* [Records for the exercise]:
-- ==== Sys2Proof/Laws/Registers.lean ====
section
/-! SUPPORT. The fields of a register: no two fields of a register overlap, and what a write by the access codes leaves in each
field (R8, R10, R11). -/

namespace Sys2Proof.Machine

/-- A field fits its width. -/
theorem bitsOf_lt (v hi lo : Nat) : bitsOf v hi lo < 2 ^ (hi + 1 - lo) := Nat.mod_lt _ (by positivity)

/-- The bits of a field. -/
theorem testBit_bitsOf (v hi lo i : Nat) : (bitsOf v hi lo).testBit i = (decide (lo + i ≤ hi) && v.testBit (lo + i)) := by
  unfold bitsOf
  rw [Nat.testBit_mod_two_pow, Nat.testBit_div_two_pow]
  congr 1
  · simp; omega
  · rw [Nat.add_comm]

/-- Fields that do not overlap: what is stored for each reads back as it. -/
theorem getLsbD_fields (g : FieldSpec → Nat) (fs : List FieldSpec) (hfs : ∀ f ∈ fs, f.lo ≤ f.hi ∧ f.hi < 32 ∧ g f < 2 ^ (f.hi +
    1 - f.lo))
    (hd : fs.Pairwise (fun f g => f.hi < g.lo ∨ g.hi < f.lo)) (n : Nat)
    (hn : ∀ f ∈ fs, ∀ i, f.lo ≤ i → i ≤ f.hi → (BitVec.ofNat 32 n).getLsbD i = false) (i : Nat) :
    (BitVec.ofNat 32 (fs.foldl (fun n f => n + g f * 2 ^ f.lo) n)).getLsbD i =
      ((BitVec.ofNat 32 n).getLsbD i || fs.any (fun f => decide (f.lo ≤ i) && decide (i ≤ f.hi) && (g f).testBit (i - f.lo)))
          := by
  induction fs generalizing n with
  | nil => simp
  | cons f fs ih =>
    have hf := hfs f (by simp)
    have key : ∀ j, (BitVec.ofNat 32 (n + g f * 2 ^ f.lo)).getLsbD j =
        ((BitVec.ofNat 32 n).getLsbD j || (decide (f.lo ≤ j) && decide (j ≤ f.hi) && (g f).testBit (j - f.lo))) := by
      have sh : ∀ j, (BitVec.ofNat 32 (g f * 2 ^ f.lo)).getLsbD j = (decide (f.lo ≤ j) && decide (j ≤ f.hi) && (g f).testBit (j
          - f.lo)) := by
        intro j
        rw [BitVec.getLsbD_ofNat, Nat.testBit_mul_two_pow]
        by_cases h1 : f.lo ≤ j
        · by_cases h2 : j ≤ f.hi
          · simp [h1, h2]; omega
          · have : (g f).testBit (j - f.lo) = false := Nat.testBit_lt_two_pow (lt_of_lt_of_le hf.2.2 (Nat.pow_le_pow_right (by
              decide) (by omega)))
            simp [this]
        · simp [h1]
      intro j
      have e : BitVec.ofNat 32 (n + g f * 2 ^ f.lo) = BitVec.ofNat 32 n ||| BitVec.ofNat 32 (g f * 2 ^ f.lo) := by
        rw [BitVec.ofNat_add, BitVec.add_eq_or_of_and_eq_zero]
        ext k hk
        have h1 := hn f (by simp) k
        have h2 := sh k
        rw [BitVec.getElem_and, ← BitVec.getLsbD_eq_getElem, ← BitVec.getLsbD_eq_getElem, h2]
        by_cases ab : f.lo ≤ k ∧ k ≤ f.hi
        · rw [h1 ab.1 ab.2]; simp
        · have : (decide (f.lo ≤ k) && decide (k ≤ f.hi)) = false := by simpa using ab
          rw [this]; simp
      rw [e, BitVec.getLsbD_or, sh]
    rw [List.foldl_cons, ih (fun x hx => hfs x (by simp [hx])) (List.pairwise_cons.mp hd).2]
    · rw [key, List.any_cons, Bool.or_assoc]
    · intro x hx j h1 h2
      rw [key, hn x (by simp [hx]) j h1 h2]
      have := (List.pairwise_cons.mp hd).1 x hx
      have : ¬ (f.lo ≤ j ∧ j ≤ f.hi) := by omega
      by_cases a : f.lo ≤ j <;> by_cases b : j ≤ f.hi <;> simp_all

/-- Two fields of a register do not overlap. -/
theorem fields_apart {fs : List FieldSpec} (hd : fs.Pairwise (fun f g => f.hi < g.lo ∨ g.hi < f.lo)) {a b : FieldSpec}
    (ha : a ∈ fs) (hb : b ∈ fs) (hne : a ≠ b) : a.hi < b.lo ∨ b.hi < a.lo := by
  induction fs with
  | nil => cases ha
  | cons f fs ih =>
    obtain ⟨h1, h2⟩ := List.pairwise_cons.mp hd
    rcases List.mem_cons.mp ha with rfl | ka <;> rcases List.mem_cons.mp hb with rfl | kb
    · exact absurd rfl hne
    · exact h1 _ kb
    · exact (h1 _ ka).symm
    · exact ih h2 ka kb

/-- What is stored for a field reads back as it. -/
theorem bitsOf_fields (g : FieldSpec → Nat) (fs : List FieldSpec) (hfs : ∀ f ∈ fs, f.lo ≤ f.hi ∧ f.hi < 32 ∧ g f < 2 ^ (f.hi +
    1 - f.lo))
    (hd : fs.Pairwise (fun f g => f.hi < g.lo ∨ g.hi < f.lo)) (f : FieldSpec) (h : f ∈ fs) :
    bitsOf (BitVec.ofNat 32 (fs.foldl (fun n f => n + g f * 2 ^ f.lo) 0)).toNat f.hi f.lo = g f := by
  apply Nat.eq_of_testBit_eq
  intro i
  rw [testBit_bitsOf]
  have e := getLsbD_fields g fs hfs hd 0 (by simp) (f.lo + i)
  rw [BitVec.getLsbD] at e
  rw [e]
  by_cases hi : f.lo + i ≤ f.hi
  · have : fs.any (fun x => decide (x.lo ≤ f.lo + i) && decide (f.lo + i ≤ x.hi) && (g x).testBit (f.lo + i - x.lo)) = (g
      f).testBit i := by
      rw [Bool.eq_iff_iff, List.any_eq_true]
      constructor
      · rintro ⟨x, hx, hb⟩
        have : x = f := by
          by_contra hne
          simp at hb
          have := fields_apart hd hx h hne
          omega
        subst this
        simp at hb
        exact hb.2
      · intro hb
        exact ⟨f, h, by simp [hi, hb]⟩
    simp [hi, this]
  · have := Nat.testBit_lt_two_pow (x := g f) (i := i) (lt_of_lt_of_le (hfs f h).2.2 (Nat.pow_le_pow_right (by decide) (by
      omega)))
    simp [hi, this]

/-- The fields of each register lie in its 32 bits and do not overlap. -/
theorem regFields_ok (r : Reg) : (∀ f ∈ (regSpec r).fields, f.lo ≤ f.hi ∧ f.hi < 32) ∧
    (regSpec r).fields.Pairwise (fun f g => f.hi < g.lo ∨ g.hi < f.lo) := by
  have h : ((regSpec r).fields.all (fun f => decide (f.lo ≤ f.hi) && decide (f.hi < 32)) &&
      decide ((regSpec r).fields.Pairwise (fun f g => f.hi < g.lo ∨ g.hi < f.lo))) = true := by
    cases r <;> rfl
  simp only [Bool.and_eq_true, List.all_eq_true, decide_eq_true_eq] at h
  exact ⟨fun f hf => h.1 f hf, h.2⟩

/-- What a write leaves in a field fits its width. -/
theorem fieldWrite_lt (f : FieldSpec) (l : Bool) (w old v : Nat) (ho : old < 2 ^ w) (hv : v < 2 ^ w) : fieldWrite f l old v < 2
    ^ w := by
  unfold fieldWrite
  split
  · split <;> assumption
  · split <;> assumption
  · exact Nat.xor_lt_two_pow ho (lt_of_le_of_lt Nat.and_le_left ho)
  · split
    · positivity
    · exact ho
  all_goals exact ho

/-- Each field of a register after a write by its access codes. -/
theorem bitsOf_regWritten (r : Reg) (old v : Word) (f : FieldSpec) (h : f ∈ (regSpec r).fields) :
    bitsOf (regWritten r old v).toNat f.hi f.lo = fieldWrite f (bitOf old.toNat 31) (bitsOf old.toNat f.hi f.lo) (bitsOf
        v.toNat f.hi f.lo) := by
  unfold regWritten
  exact bitsOf_fields (fun f => fieldWrite f (bitOf old.toNat 31) (bitsOf old.toNat f.hi f.lo) (bitsOf v.toNat f.hi f.lo)) _
    (fun x hx => ⟨((regFields_ok r).1 x hx).1, ((regFields_ok r).1 x hx).2, fieldWrite_lt _ _ _ _ _ (bitsOf_lt _ _ _)
        (bitsOf_lt _ _ _)⟩)
    (regFields_ok r).2 f h
/-- A field that is replaced reads as what was put there. -/
theorem bitsOf_putBits (v hi lo x : Nat) (h : lo ≤ hi) : bitsOf (putBits v hi lo x) hi lo = x % 2 ^ (hi + 1 - lo) := by
  unfold bitsOf putBits
  have e : 2 ^ (hi + 1) = 2 ^ (hi + 1 - lo) * 2 ^ lo := by rw [← pow_add]; congr 1; omega
  rw [e, ← Nat.mul_assoc, Nat.add_assoc, ← Nat.add_mul, Nat.add_mul_div_right _ _ (by positivity),
    Nat.div_eq_of_lt (Nat.mod_lt _ (by positivity)),
    Nat.zero_add, Nat.add_mul_mod_self_right, Nat.mod_mod]

/-- A field of a register value that is cut to 32 bits. -/
theorem bitsOf_ofNat (v hi lo : Nat) (h : hi < 32) : bitsOf (BitVec.ofNat 32 v).toNat hi lo = bitsOf v hi lo := by
  apply Nat.eq_of_testBit_eq
  intro i
  rw [testBit_bitsOf, testBit_bitsOf, BitVec.toNat_ofNat, Nat.testBit_mod_two_pow]
  by_cases hi' : lo + i ≤ hi
  · simp [hi']; omega
  · simp [hi']

/-- A field that is stored reads as what was stored, cut to its width. -/
theorem getF_setF (s : State) (f : Fld) (d : Die) (i v : Nat) (h : f.lo ≤ f.hi) (h2 : f.hi < 32) :
    getF (setF s f d i v) f d i = v % 2 ^ (f.hi + 1 - f.lo) := by
  have e : regRaw (setF s f d i v) f.reg d i = BitVec.ofNat 32 (putBits (regRaw s f.reg d i).toNat f.hi f.lo v) := by
    simp [setF, setReg, regRaw]
  rw [getF, e, bitsOf_ofNat _ _ _ h2, bitsOf_putBits _ _ _ _ h]

/-- Registers of different kinds are stored apart. -/
theorem regKey_ne {a b : Reg} (d e : Die) {i j : Nat} (h : regNo a ≠ regNo b) (hi : i < 65536) (hj : j < 65536) :
    regKey a d i ≠ regKey b e j := by
  unfold regKey
  have := d.isLt
  have := e.isLt
  omega

/-- A field of another register keeps its value. -/
theorem getF_setF_apart (s : State) (f g : Fld) (d e : Die) (i j v : Nat) (h : regNo g.reg ≠ regNo f.reg) (hi : i < 65536)
    (hj : j < 65536) : getF (setF s f d i v) g e j = getF s g e j := by
  simp [getF, setF, setReg, regRaw, regKey_ne e d h hj hi]

/-- A count goes up by one, and stops at the largest value of its field. -/
theorem getF_countF (s : State) (f : Fld) (d : Die) (i : Nat) (h : f.lo ≤ f.hi) (h2 : f.hi < 32) :
    getF (countF s f d i) f d i = stopAt (2 ^ (f.hi + 1 - f.lo) - 1) (getF s f d i) := by
  rw [countF, getF_setF _ _ _ _ _ h h2, Nat.mod_eq_of_lt]
  have := bitsOf_lt (regRaw s f.reg d i).toNat f.hi f.lo
  unfold stopAt getF
  split <;> omega

/-- Which yarns share bobbins is a matter of the yarn and bobbin tables alone. -/
theorem groupsOf_congr {s t : State} (h : t.flow = s.flow) (k : Nat) (cs : List Nat) : groupsOf k t cs = groupsOf k s cs := by
  have hj : joined t = joined s := by
    funext c
    have e1 : codeYarn t = codeYarn s := by funext x; unfold codeYarn; rw [h]
    have e2 : getBob t = getBob s := by funext b; unfold getBob; rw [h]
    have e3 : codeFrom t = codeFrom s := by funext d n; unfold codeFrom getYarn; rw [h]
    unfold joined
    rw [e1, e2, e3]
  induction k generalizing cs with
  | zero => rfl
  | succ k ih => simp only [groupsOf, hj, ih]

theorem groupsReplaying_congr {s t : State} (h : t.flow = s.flow) (d : Die) : groupsReplaying t d = groupsReplaying s d := by
  simp only [groupsReplaying, h, groupsOf_congr h]

/-- RPL_STAT is a matter of the yarn and bobbin tables, its register and the beat engine. -/
theorem rplStat_congr {s t : State} (h : t.flow = s.flow) (h2 : t.regs = s.regs) (h3 : t.beats = s.beats) (d : Die) :
    rplStat t d = rplStat s d := by
  unfold rplStat regRaw getBeat
  rw [groupsReplaying_congr h, h2, h3]

/-- An output changes no register as it is read. -/
theorem regWord_emit (s : State) (x : Output) (o : Requester) (e : Die) (r : Reg) (i : Nat) (h : r ≠ .BOB_POP_TAG) :
    regWord (emit s x) o e r i = regWord s o e r i := by
  cases r
  case BOB_POP_TAG => exact absurd rfl h
  case SER_RXD =>
    have : getSer (emit s x) e i = getSer s e i := rfl
    simp only [regWord, serRxdRead, this]
    split <;> rfl
  case RPL_STAT =>
    simp only [regWord, rplStat_congr (emit_flow s x) (emit_regs s x) (emit_beats s x)]
    rfl
  all_goals rfl

/-- A latch of one key leaves the others. -/
theorem latched_latch_other (s : State) (o rq : Requester) (j v k : Nat) (h : latchKey o k ≠ latchKey rq j) :
    latched (latch s rq j v) o k = latched s o k := by
  simp only [latched, latch, sparseGet_sparseSet, if_neg h]

/-- A latch changes no register as a requester reads it who has none of its keys. -/
theorem regWord_latch (s : State) (o rq : Requester) (j v : Nat) (e : Die) (r : Reg) (i : Nat)
   (h : ∀ k < 16, latchKey o k ≠ latchKey rq j) (hr : r ≠ .BOB_POP_TAG) : regWord (latch s rq j v) o e r i = regWord s o e r i := by
  cases r
  case BOB_POP_TAG => exact absurd rfl hr
  case SER_RXD =>
    have : getSer (latch s rq j v) e i = getSer s e i := rfl
    simp only [regWord, serRxdRead, this]
    split <;> rfl
  case RPL_STAT =>
    have e : rplStat (latch s rq j v) e = rplStat s e := rplStat_congr (t := latch s rq j v) (s := s) rfl rfl rfl e
    simp only [regWord, e]
    rfl
  all_goals first | rfl | exact latched_latch_other s o rq j v _ (h _ (by omega))

end Sys2Proof.Machine
end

* [The task]: Both end lines included, restate word for word the lines above from the line with "g.hi < f.lo)) (f" to the line with "rw [testBit_bitsOf]", and nothing else.

* [Solution]:
    (hd : fs.Pairwise (fun f g => f.hi < g.lo ∨ g.hi < f.lo)) (f : FieldSpec) (h : f ∈ fs) :
    bitsOf (BitVec.ofNat 32 (fs.foldl (fun n f => n + g f * 2 ^ f.lo) 0)).toNat f.hi f.lo = g f := by
  apply Nat.eq_of_testBit_eq
  intro i
  rw [testBit_bitsOf]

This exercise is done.